# Work task
Using the data below, copy every line that contains the word "spec".

Top of Record extracts

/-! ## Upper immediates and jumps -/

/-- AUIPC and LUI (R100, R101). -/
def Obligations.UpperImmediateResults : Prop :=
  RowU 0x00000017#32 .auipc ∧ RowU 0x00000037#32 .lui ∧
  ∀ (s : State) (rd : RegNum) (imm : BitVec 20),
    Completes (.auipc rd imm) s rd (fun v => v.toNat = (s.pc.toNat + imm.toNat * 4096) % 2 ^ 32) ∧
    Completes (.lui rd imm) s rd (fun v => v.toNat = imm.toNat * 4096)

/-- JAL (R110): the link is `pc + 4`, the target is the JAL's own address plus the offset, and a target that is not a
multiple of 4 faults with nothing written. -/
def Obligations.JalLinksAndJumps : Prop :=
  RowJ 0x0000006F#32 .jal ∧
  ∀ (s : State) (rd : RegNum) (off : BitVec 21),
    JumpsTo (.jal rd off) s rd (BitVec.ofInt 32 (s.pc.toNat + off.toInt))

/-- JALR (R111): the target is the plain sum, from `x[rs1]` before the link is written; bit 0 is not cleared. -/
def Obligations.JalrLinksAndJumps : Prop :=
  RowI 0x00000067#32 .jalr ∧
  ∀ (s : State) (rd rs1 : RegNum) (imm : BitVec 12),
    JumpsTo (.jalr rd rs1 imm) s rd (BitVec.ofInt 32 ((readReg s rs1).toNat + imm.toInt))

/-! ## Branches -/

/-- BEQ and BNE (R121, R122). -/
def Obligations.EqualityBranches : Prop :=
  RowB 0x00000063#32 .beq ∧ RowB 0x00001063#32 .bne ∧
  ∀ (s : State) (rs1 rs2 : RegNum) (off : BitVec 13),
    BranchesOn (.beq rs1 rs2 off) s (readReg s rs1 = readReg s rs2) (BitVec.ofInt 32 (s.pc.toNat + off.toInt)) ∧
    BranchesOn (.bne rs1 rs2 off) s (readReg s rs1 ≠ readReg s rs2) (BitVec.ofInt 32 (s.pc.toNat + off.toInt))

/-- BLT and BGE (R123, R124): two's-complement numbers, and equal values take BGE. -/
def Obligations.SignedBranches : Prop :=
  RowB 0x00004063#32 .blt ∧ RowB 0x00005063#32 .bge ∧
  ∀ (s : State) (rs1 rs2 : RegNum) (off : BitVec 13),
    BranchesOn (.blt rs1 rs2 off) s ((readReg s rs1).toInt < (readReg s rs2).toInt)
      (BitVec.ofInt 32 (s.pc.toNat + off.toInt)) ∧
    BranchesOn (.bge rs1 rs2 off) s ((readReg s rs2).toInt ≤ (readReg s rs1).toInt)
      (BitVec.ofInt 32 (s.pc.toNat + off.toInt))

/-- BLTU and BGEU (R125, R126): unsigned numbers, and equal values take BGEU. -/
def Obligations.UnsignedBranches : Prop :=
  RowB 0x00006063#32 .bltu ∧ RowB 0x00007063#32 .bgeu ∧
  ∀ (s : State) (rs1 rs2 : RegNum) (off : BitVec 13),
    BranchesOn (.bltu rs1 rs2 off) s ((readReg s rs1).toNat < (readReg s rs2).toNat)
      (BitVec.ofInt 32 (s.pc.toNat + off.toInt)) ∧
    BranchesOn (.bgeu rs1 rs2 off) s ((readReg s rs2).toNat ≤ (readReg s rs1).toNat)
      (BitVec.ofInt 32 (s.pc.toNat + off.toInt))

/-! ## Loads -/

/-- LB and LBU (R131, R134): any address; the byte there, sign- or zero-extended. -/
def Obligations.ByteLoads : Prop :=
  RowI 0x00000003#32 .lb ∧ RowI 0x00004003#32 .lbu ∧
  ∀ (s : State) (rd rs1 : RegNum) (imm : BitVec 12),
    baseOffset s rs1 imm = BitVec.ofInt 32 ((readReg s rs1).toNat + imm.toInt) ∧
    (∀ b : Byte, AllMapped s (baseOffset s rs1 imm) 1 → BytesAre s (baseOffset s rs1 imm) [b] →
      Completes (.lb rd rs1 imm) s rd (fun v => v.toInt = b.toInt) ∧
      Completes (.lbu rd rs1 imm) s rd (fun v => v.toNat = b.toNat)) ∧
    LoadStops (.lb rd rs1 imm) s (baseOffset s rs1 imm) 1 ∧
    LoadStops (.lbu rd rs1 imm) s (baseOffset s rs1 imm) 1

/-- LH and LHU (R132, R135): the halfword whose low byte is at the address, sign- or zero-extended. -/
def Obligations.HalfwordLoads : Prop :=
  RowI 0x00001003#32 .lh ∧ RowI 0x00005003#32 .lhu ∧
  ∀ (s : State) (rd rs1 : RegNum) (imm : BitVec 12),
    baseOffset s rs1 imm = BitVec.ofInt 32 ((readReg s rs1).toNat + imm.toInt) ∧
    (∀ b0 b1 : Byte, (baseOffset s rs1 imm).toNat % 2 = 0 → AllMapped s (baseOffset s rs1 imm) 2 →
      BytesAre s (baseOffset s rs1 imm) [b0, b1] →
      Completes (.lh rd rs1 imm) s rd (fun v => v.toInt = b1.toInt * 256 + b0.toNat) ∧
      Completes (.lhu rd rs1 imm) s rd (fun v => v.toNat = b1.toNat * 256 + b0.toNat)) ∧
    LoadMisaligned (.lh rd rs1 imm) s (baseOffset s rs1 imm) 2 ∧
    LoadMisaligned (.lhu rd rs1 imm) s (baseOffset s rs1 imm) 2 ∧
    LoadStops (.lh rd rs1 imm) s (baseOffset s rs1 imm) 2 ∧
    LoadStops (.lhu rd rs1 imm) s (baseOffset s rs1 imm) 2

Bottom of Record extracts
Top of Record extracts

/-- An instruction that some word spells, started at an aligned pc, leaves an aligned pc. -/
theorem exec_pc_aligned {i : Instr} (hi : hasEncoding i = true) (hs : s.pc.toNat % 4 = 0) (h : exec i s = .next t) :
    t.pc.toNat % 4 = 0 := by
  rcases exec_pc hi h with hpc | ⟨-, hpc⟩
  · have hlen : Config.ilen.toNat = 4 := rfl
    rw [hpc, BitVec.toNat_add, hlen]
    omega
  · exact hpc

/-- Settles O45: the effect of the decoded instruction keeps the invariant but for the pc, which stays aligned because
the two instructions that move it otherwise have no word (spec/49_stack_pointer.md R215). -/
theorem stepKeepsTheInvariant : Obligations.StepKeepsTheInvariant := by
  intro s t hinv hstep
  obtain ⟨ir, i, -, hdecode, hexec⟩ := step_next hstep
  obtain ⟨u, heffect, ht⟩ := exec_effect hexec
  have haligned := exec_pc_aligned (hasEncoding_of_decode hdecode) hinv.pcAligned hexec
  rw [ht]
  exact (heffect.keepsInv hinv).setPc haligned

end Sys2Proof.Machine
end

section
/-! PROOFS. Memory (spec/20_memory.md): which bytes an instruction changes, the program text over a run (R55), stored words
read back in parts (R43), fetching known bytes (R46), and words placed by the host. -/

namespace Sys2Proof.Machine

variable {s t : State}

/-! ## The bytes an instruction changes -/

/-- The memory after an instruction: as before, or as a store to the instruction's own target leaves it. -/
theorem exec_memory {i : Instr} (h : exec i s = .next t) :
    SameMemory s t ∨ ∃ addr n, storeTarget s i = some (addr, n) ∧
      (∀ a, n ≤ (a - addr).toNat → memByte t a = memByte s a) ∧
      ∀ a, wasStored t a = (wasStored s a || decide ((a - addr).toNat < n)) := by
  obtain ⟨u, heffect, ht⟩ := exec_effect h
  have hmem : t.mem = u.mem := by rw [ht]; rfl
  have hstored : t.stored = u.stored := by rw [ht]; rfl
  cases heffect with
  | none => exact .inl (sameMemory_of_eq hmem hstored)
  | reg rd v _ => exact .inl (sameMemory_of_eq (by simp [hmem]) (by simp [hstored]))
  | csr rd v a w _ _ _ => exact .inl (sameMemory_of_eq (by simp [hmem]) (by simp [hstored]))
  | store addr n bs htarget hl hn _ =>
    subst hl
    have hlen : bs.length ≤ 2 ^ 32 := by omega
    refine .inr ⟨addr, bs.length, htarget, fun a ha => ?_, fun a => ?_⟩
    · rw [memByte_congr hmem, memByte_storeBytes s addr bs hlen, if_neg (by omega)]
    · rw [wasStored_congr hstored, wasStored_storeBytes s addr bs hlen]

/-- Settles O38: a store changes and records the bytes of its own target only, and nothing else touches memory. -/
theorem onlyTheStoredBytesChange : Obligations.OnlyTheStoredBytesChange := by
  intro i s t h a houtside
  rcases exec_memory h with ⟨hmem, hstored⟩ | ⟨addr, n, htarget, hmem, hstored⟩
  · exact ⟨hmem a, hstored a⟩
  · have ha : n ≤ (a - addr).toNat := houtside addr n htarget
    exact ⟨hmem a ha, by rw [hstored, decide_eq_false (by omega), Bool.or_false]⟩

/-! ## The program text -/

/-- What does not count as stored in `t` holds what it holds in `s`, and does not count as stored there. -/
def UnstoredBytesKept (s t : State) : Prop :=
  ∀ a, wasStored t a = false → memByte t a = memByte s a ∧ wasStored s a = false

Bottom of Record extracts

# Response to the task
the two instructions that move it otherwise have no word (spec/49_stack_pointer.md R215). -/
/-! PROOFS. Memory (spec/20_memory.md): which bytes an instruction changes, the program text over a run (R55), stored words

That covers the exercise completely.